(Stored items)
□ □ □ □ □ □ □

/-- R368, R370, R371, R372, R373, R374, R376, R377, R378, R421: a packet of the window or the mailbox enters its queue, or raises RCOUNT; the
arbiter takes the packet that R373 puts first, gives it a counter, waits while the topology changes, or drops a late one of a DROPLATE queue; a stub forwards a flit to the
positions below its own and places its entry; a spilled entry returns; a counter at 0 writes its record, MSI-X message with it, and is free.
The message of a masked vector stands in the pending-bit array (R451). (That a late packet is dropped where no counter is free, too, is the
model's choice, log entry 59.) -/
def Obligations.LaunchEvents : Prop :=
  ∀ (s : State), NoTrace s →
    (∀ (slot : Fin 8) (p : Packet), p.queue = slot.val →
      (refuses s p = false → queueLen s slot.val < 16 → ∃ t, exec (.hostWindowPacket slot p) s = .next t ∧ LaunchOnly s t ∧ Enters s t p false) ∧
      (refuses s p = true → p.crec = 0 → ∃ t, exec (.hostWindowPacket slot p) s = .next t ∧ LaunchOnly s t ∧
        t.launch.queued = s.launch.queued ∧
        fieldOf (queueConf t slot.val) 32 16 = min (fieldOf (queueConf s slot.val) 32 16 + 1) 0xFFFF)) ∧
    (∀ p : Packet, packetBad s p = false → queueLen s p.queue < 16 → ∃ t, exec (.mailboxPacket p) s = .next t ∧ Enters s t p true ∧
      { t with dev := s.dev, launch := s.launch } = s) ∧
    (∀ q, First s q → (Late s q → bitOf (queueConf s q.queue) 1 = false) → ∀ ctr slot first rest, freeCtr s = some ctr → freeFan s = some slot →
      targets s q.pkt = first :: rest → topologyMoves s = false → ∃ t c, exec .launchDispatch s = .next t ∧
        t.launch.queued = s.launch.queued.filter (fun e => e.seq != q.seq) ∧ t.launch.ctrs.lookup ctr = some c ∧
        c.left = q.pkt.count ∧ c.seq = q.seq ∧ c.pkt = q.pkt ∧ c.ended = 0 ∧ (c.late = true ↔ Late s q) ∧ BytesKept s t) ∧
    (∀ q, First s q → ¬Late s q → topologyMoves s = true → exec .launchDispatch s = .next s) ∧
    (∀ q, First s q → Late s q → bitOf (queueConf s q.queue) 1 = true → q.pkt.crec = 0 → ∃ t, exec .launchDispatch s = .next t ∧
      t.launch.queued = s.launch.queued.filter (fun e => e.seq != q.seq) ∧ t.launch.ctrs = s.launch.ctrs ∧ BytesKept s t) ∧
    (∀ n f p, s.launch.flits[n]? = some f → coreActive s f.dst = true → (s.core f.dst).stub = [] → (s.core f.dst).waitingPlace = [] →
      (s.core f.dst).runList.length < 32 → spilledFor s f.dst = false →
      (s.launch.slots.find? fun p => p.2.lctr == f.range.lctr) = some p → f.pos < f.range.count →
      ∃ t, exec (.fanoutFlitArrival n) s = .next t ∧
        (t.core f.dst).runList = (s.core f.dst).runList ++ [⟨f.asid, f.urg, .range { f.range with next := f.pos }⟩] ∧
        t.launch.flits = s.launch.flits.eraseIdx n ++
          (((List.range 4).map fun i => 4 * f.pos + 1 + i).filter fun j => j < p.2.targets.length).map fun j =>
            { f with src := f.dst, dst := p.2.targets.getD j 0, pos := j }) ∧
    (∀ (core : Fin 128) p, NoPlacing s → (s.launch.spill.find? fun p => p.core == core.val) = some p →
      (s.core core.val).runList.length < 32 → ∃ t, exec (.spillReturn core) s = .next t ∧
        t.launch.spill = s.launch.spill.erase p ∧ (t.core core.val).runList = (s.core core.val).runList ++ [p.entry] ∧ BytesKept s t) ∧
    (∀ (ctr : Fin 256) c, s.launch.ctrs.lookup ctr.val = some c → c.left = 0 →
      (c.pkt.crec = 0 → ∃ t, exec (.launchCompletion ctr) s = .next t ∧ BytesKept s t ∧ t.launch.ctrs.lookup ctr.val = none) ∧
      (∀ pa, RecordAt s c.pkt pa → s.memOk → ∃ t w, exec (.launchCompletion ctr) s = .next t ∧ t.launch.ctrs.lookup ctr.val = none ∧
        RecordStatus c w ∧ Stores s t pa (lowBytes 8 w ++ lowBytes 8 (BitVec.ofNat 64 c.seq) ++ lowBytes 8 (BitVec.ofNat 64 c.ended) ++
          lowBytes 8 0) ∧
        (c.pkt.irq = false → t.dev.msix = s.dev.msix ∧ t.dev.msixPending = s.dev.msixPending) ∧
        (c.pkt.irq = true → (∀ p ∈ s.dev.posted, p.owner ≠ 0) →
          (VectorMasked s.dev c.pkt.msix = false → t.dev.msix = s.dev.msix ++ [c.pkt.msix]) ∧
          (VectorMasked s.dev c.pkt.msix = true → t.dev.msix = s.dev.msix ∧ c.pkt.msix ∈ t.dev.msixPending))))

□ □ □ □ □ □ □

All lines above that contain the word "msix" are to be copied.

        (c.pkt.irq = false → t.dev.msix = s.dev.msix ∧ t.dev.msixPending = s.dev.msixPending) ∧
          (VectorMasked s.dev c.pkt.msix = false → t.dev.msix = s.dev.msix ++ [c.pkt.msix]) ∧
          (VectorMasked s.dev c.pkt.msix = true → t.dev.msix = s.dev.msix ∧ c.pkt.msix ∈ t.dev.msixPending))))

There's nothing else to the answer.